If both actions don’t fix the situation or give a clear idea of what is the source of the issue I will upload the logs.
Regards,
Douglas
Hello,
With the -vvv
option it was possible to notice that the errors have some patterns, like only when accessing indexes and reaching out to the local node where the backup is run.
[...]
2021-10-18 02:10:01,331: mt Starting new HTTP connection (1): node-001.company
2021-10-18 02:10:17,894: mt "GET /getIndexMetadata?bucket=A-00-3 HTTP/1.1" 500 138
2021-10-18 02:10:17,895: mt ['Internal server error, please retry your request']
[...]
2021-10-18 02:39:03,577: mt Starting new HTTP connection (1): node-001.company
2021-10-18 02:39:17,737: mt "GET /getIndexMetadata?bucket=bucketB-00-1 HTTP/1.1" 500 138
2021-10-18 02:39:17,738: mt ['Internal server error, please retry your request']
[...]
2021-10-18 03:15:53,015: mt Starting new HTTP connection (1): node-001.company
2021-10-18 03:16:03,138: mt "GET /getIndexMetadata?bucket=bucketB-00-3 HTTP/1.1" 500 138
2021-10-18 03:16:03,138: mt ['Internal server error, please retry your request']
[...]
About the log collection, this is a community edition Couchbase and I couldn’t find the log redaction option in the UI so I collected through the cli utility.
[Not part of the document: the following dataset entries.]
-- ==== Sys2Proof/Word.lean ====
section
/-! DEFINITION. The widths of the values that this hardware's ports and tables carry (spec/30_encoding.md R34 to R40). -/

namespace Sys2Proof

/-- A payload byte, a combined parity byte, a correction table entry (R34, R37, R39). -/
abbrev Byte := BitVec 8

/-- A parity nibble, a single-byte syndrome, a codeword position number (R35, R38, R50). -/
abbrev Nibble := BitVec 4

/-- The outcome level as the `level` port carries it (R40). -/
abbrev Level := BitVec 3

/-- A per-lane level, one of 0, 1, 3 (R12, R68). -/
abbrev LaneLevel := BitVec 2

end Sys2Proof
end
Where can I make the logs available?
Thank you again @Kevin.Cherkauer and @jamesl33.
@dopessoa You can upload logs by replying and selecting the upload icon in the toolbar on the reply window – on mine it’s the seventh from the left and looks like a horizontal rectangle with an upward pointing arrow coming out of it.
Hi @Kevin.Cherkauer, I have noticed that the logs have information that for me it’s sensitive like hostnames, IP addresses and bucket names. Is there any way to redact those?
@dopessoa There is not a Couchbase-provided tool to redact the logs. The forums are public, so if there is sensitive information in your logs then you should not upload them here unless you have already redacted them satisfactorily. (Note the paid versions of Couchbase have a way to upload logs privately to an internal location in Couchbase rather than this forum.)